How to Build a DSAR Pipeline That Actually Deletes Data

Every search result for "DSAR automation" is a vendor page selling you a platform. OneTrust, TrustArc, DataGrail, Transcend — $10K to $75K per year for a dashboard you don't own. None of them explain how the pipeline actually works. This post does. Five infrastructure components, code examples for each, and the hard parts nobody warns you about.

The $1,400 problem

A data subject access request arrives by email. Someone on your legal or privacy team reads it. Then the manual process begins:

  • Identify the requester across every system — email, phone number, account ID, device ID. Is jane@example.com the same person as Jane D. in your CRM, user_4821 in your analytics, and device_abc in your mobile logs?
  • Query every data store where PII might live — your primary database, data warehouse, analytics platform, CRM, email service, CDN logs, backups.
  • Compile results for access requests, or execute deletion for deletion requests — which means different operations in each store.
  • Redact third-party data so you don't accidentally expose someone else's PII in the response.
  • Document everything for the audit trail CalPrivacy expects when they ask how you handle DSARs.
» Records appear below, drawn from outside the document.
-- ==== Sys2Proof/Laws/Tab.lean ====
section
/-! SUPPORT. Tables and register fields: a look-up after an update, and the canonical form of a table. -/

namespace Sys2Proof

/-! ## Tables -/

theorem Tab.getD_set_self {α : Type} (x : α) (k : Nat) (v : α) (t : Tab α) : Tab.getD x (Tab.set k v t) k = v := by
  induction t with
  | nil => simp [Tab.set, Tab.getD]
  | cons p r ih =>
    obtain ⟨k', v'⟩ := p
    unfold Tab.set
    split
    · simp [Tab.getD]
    · split
      · simp [Tab.getD]
      · simp_all [Tab.getD]

theorem Tab.getD_set_ne {α : Type} (x : α) (k j : Nat) (v : α) (t : Tab α) (h : j ≠ k) :
    Tab.getD x (Tab.set k v t) j = Tab.getD x t j := by
  induction t with
  | nil => simp [Tab.set, Tab.getD, h.symm]
  | cons p r ih =>
    obtain ⟨k', v'⟩ := p
    unfold Tab.set
    split
    · simp [Tab.getD, h.symm]
    · split
      · rename_i h'; subst h'; simp [Tab.getD, h.symm]
      · simp [Tab.getD, ih]

theorem Tab.getD_erase_ne {α : Type} (x : α) (k j : Nat) (t : Tab α) (h : j ≠ k) : Tab.getD x (Tab.erase k t) j = Tab.getD x t j := by
  induction t with
  | nil => rfl
  | cons p r ih =>
    obtain ⟨k', v'⟩ := p
    unfold Tab.erase
    split
    · rename_i h'; subst h'; simp [Tab.getD, ih, h.symm]
    · simp [Tab.getD, ih]

theorem Tab.getD_erase_self {α : Type} (x : α) (k : Nat) (t : Tab α) : Tab.getD x (Tab.erase k t) k = x := by
  induction t with
  | nil => rfl
  | cons p r ih =>
    obtain ⟨k', v'⟩ := p
    unfold Tab.erase
    split
    · exact ih
    · simp [Tab.getD, *]

/-- Of two updates of one key the later one stands. -/
theorem Tab.set_set {α : Type} (k : Nat) (v w : α) (t : Tab α) : Tab.set k w (Tab.set k v t) = Tab.set k w t := by
  induction t with
  | nil => simp [Tab.set]
  | cons p r ih =>
    obtain ⟨k', v'⟩ := p
    by_cases h1 : k < k'
    · simp [Tab.set, h1]
    · by_cases h2 : k' = k
      · subst h2; simp [Tab.set]
      · simp [Tab.set, h1, h2, ih]

/-- Keys strictly rising, as a chain. -/
theorem Tab.wf_iff {α : Type} (t : Tab α) : Tab.wf t = true ↔ t.Pairwise (fun p q => p.1 < q.1) := by
  induction t with
  | nil => simp [Tab.wf]
  | cons p r ih =>
    cases r with
    | nil => simp [Tab.wf]
    | cons q r =>
      have : Tab.wf (p :: q :: r) = (decide (p.1 < q.1) && Tab.wf (q :: r)) := by simp [Tab.wf]
      rw [this, Bool.and_eq_true, ih, decide_eq_true_eq]
      constructor
      · rintro ⟨h, hp⟩
        refine List.pairwise_cons.2 ⟨fun x hx => ?_, hp⟩
        rcases List.mem_cons.1 hx with rfl | hx
        · exact h
        · exact Nat.lt_trans h ((List.pairwise_cons.1 hp).1 x hx)
      · intro hp
        obtain ⟨h, hp⟩ := List.pairwise_cons.1 hp
        exact ⟨h q (by simp), hp⟩

theorem Tab.mem_set {α : Type} {k : Nat} {v : α} {t : Tab α} {q : Nat × α} (h : q ∈ Tab.set k v t) : q = (k, v) ∨ q ∈ t := by
  induction t with
  | nil => simpa [Tab.set] using h
  | cons p r ih =>
    obtain ⟨k', v'⟩ := p
    unfold Tab.set at h
    split at h
    · rcases List.mem_cons.1 h with h | h
      · exact Or.inl h
      · exact Or.inr h
    · split at h
      · rcases List.mem_cons.1 h with h | h
        · exact Or.inl h
        · exact Or.inr (by simp [h])
      · rcases List.mem_cons.1 h with h | h
        · exact Or.inr (by simp [h])
        · rcases ih h with h | h
          · exact Or.inl h
          · exact Or.inr (by simp [h])

theorem Tab.mem_erase {α : Type} {k : Nat} {t : Tab α} {q : Nat × α} (h : q ∈ Tab.erase k t) : q ∈ t := by
  induction t with
  | nil => simp [Tab.erase] at h
  | cons p r ih =>
    obtain ⟨k', v'⟩ := p
    unfold Tab.erase at h
    split at h
    · simp [ih h]
    · rcases List.mem_cons.1 h with h | h
      · simp [h]
      · simp [ih h]

/-- An update keeps the keys rising. -/
theorem Tab.wf_set {α : Type} (k : Nat) (v : α) (t : Tab α) (h : Tab.wf t = true) : Tab.wf (Tab.set k v t) = true := by
  rw [Tab.wf_iff] at *
  induction t with
  | nil => simp [Tab.set]
  | cons p r ih =>
    obtain ⟨k', v'⟩ := p
    have hr := (List.pairwise_cons.1 h).2
    have hp := (List.pairwise_cons.1 h).1
    unfold Tab.set
    split
    · refine List.pairwise_cons.2 ⟨fun x hx => ?_, h⟩
      rcases List.mem_cons.1 hx with rfl | hx
      · assumption
      · exact Nat.lt_trans ‹_› (hp x hx)
    · split
      · rename_i h'; subst h'
        exact List.pairwise_cons.2 ⟨fun x hx => hp x hx, hr⟩
      · refine List.pairwise_cons.2 ⟨fun x hx => ?_, ih hr⟩
        rcases Tab.mem_set hx with rfl | hx
        · change k' < k; omega
        · exact hp x hx

/-- So does the removal of a key. -/
theorem Tab.wf_erase {α : Type} (k : Nat) (t : Tab α) (h : Tab.wf t = true) : Tab.wf (Tab.erase k t) = true := by
  rw [Tab.wf_iff] at *
  induction t with
  | nil => simp [Tab.erase]
  | cons p r ih =>
    obtain ⟨k', v'⟩ := p
    have hr := (List.pairwise_cons.1 h).2
    have hp := (List.pairwise_cons.1 h).1
    unfold Tab.erase
    split
    · exact ih hr
    · exact List.pairwise_cons.2 ⟨fun x hx => hp x (Tab.mem_erase hx), ih hr⟩

/-- And so does a choice among the entries. -/
theorem Tab.wf_filter {α : Type} (f : Nat × α → Bool) (t : Tab α) (h : Tab.wf t = true) : Tab.wf (t.filter f) = true := by
  rw [Tab.wf_iff] at *
  exact h.filter f

/-! ## Fields of a word -/

theorem testBit_bitsOf (x lo wd i : Nat) : (bitsOf x lo wd).testBit i = (decide (i < wd) && x.testBit (lo + i)) := by
  simp [bitsOf, Nat.testBit_mod_two_pow, Nat.testBit_shiftRight]

theorem testBit_withBits (x lo wd v i : Nat) :
    (withBits x lo wd v).testBit i = if lo ≤ i ∧ i < lo + wd then v.testBit (i - lo) else x.testBit i := by
  have key : withBits x lo wd v = x / 2 ^ (lo + wd) * 2 ^ (lo + wd) + (v % 2 ^ wd) * 2 ^ lo + x % 2 ^ lo := by
    unfold withBits bitsOf
    simp only [Nat.shiftRight_eq_div_pow]
    have h1 : x = 2 ^ lo * (x / 2 ^ lo) + x % 2 ^ lo := (Nat.div_add_mod x _).symm
    have h2 : x / 2 ^ lo = 2 ^ wd * (x / 2 ^ lo / 2 ^ wd) + x / 2 ^ lo % 2 ^ wd := (Nat.div_add_mod _ _).symm
    have h3 : x / 2 ^ (lo + wd) = x / 2 ^ lo / 2 ^ wd := by rw [Nat.pow_add, Nat.div_div_eq_div_mul]
    have h4 : x = x / 2 ^ (lo + wd) * 2 ^ (lo + wd) + x / 2 ^ lo % 2 ^ wd * 2 ^ lo + x % 2 ^ lo := by
      rw [h3, Nat.pow_add]
      calc x = 2 ^ lo * (x / 2 ^ lo) + x % 2 ^ lo := h1
        _ = 2 ^ lo * (2 ^ wd * (x / 2 ^ lo / 2 ^ wd) + x / 2 ^ lo % 2 ^ wd) + x % 2 ^ lo := by rw [← h2]
        _ = _ := by simp only [Nat.mul_add, Nat.mul_comm, Nat.mul_left_comm]
    omega
  have hlow : x % 2 ^ lo < 2 ^ lo := Nat.mod_lt _ (Nat.two_pow_pos lo)
  have hmid : v % 2 ^ wd < 2 ^ wd := Nat.mod_lt _ (Nat.two_pow_pos wd)
  have e1 : withBits x lo wd v = 2 ^ lo * (2 ^ wd * (x / 2 ^ (lo + wd)) + v % 2 ^ wd) + x % 2 ^ lo := by
    rw [key, Nat.pow_add]
    simp only [Nat.mul_add, Nat.mul_assoc, Nat.mul_comm]
  rw [e1, Nat.testBit_two_pow_mul_add _ hlow]
  by_cases h : i < lo
  · rw [if_pos h, if_neg (by omega), Nat.testBit_mod_two_pow]; simp [h]
  · rw [if_neg h, Nat.testBit_two_pow_mul_add _ hmid]
    by_cases h' : i - lo < wd
    · rw [if_pos h', if_pos (by omega), Nat.testBit_mod_two_pow]; simp [h']
    · rw [if_neg h', if_neg (by omega), Nat.testBit_div_two_pow]; congr 1; omega

theorem bitsOf_withBits_self (x lo wd v : Nat) : bitsOf (withBits x lo wd v) lo wd = v % 2 ^ wd := by
  apply Nat.eq_of_testBit_eq
  intro i
  rw [testBit_bitsOf, testBit_withBits, Nat.testBit_mod_two_pow]
  by_cases hi : i < wd
  · rw [if_pos (by omega)]; simp [hi]
  · simp [hi]

theorem bitsOf_withBits_disjoint (x lo wd v lo' wd' : Nat) (h : lo + wd ≤ lo' ∨ lo' + wd' ≤ lo) :
    bitsOf (withBits x lo wd v) lo' wd' = bitsOf x lo' wd' := by
  apply Nat.eq_of_testBit_eq
  intro i
  rw [testBit_bitsOf, testBit_bitsOf, testBit_withBits]
  by_cases hi : i < wd'
  · rw [if_neg (by omega)]
  · simp [hi]

theorem withBits_lt (x lo wd v : Nat) (hx : x < 2 ^ 32) (h : lo + wd ≤ 32) : withBits x lo wd v < 2 ^ 32 := by
  apply Nat.lt_pow_two_of_testBit
  intro i hi
  rw [testBit_withBits, if_neg (by omega)]
  exact Nat.testBit_lt_two_pow (Nat.lt_of_lt_of_le hx (Nat.pow_le_pow_right (by decide) hi))

theorem W.toNat_setFld (w : W) (f : Fld) (v : Nat) (h : f.lo + f.wd ≤ 32) :
    (w.setFld f v).toNat = withBits w.toNat f.lo f.wd v := by
  simp only [W.setFld, BitVec.toNat_ofNat]
  exact Nat.mod_eq_of_lt (withBits_lt _ _ _ _ w.isLt h)

/-- A field reads what was set into it. -/
theorem W.fld_setFld (w : W) (f : Fld) (v : Nat) (h : f.lo + f.wd ≤ 32) : (w.setFld f v).fld f = v % 2 ^ f.wd := by
  rw [W.fld, W.toNat_setFld w f v h, bitsOf_withBits_self]

/-- A field that does not overlap the one set is unchanged. -/
theorem W.fld_setFld_ne (w : W) (f g : Fld) (v : Nat) (h : f.lo + f.wd ≤ 32) (hd : f.lo + f.wd ≤ g.lo ∨ g.lo + g.wd ≤ f.lo) :
    (w.setFld f v).fld g = w.fld g := by
  rw [W.fld, W.toNat_setFld w f v h, bitsOf_withBits_disjoint _ _ _ _ _ _ hd, W.fld]

theorem W.bit_setFld (w : W) (f : Fld) (v i : Nat) (h : f.lo + f.wd ≤ 32) :
    (w.setFld f v).bit i = if f.lo ≤ i ∧ i < f.lo + f.wd then v.testBit (i - f.lo) else w.bit i := by
  rw [W.bit, W.toNat_setFld w f v h, testBit_withBits, W.bit]

theorem W.bit_setBit (w : W) (i j : Nat) (b : Bool) (h : i < 32) : (w.setBit i b).bit j = if j = i then b else w.bit j := by
  rw [W.setBit, W.bit_setFld _ _ _ _ (by show i + 1 ≤ 32; omega)]
  by_cases hj : j = i
  · subst hj; cases b <;> simp
  · rw [if_neg (by simp; omega), if_neg hj]

end Sys2Proof
end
Gartner estimates this costs $1,400 per request when done manually. That's 20 to 40 hours of engineering and legal time per DSAR. Organizations report 60% year-over-year increases in DSAR volume. If you're processing 50 requests per month, that's $840K per year in labor. At 200 per month, $3.36M.

The SaaS platforms solve this by putting a workflow layer on top of your infrastructure. You still have to build the connectors to each data store. You still have to define your deletion logic. You still have to maintain the integrations. The platform just gives you a dashboard and a ticketing system — and charges you $10K to $75K annually for the privilege.

The alternative: build the pipeline as infrastructure you own. Five discrete components, deployed in your cloud, version-controlled like the rest of your stack.

The pipeline architecture

A DSAR fulfillment pipeline has five stages. Each is a standalone infrastructure component with well-defined inputs and outputs. Think of it like a CI/CD pipeline for privacy compliance — each stage is idempotent, auditable, and independently testable.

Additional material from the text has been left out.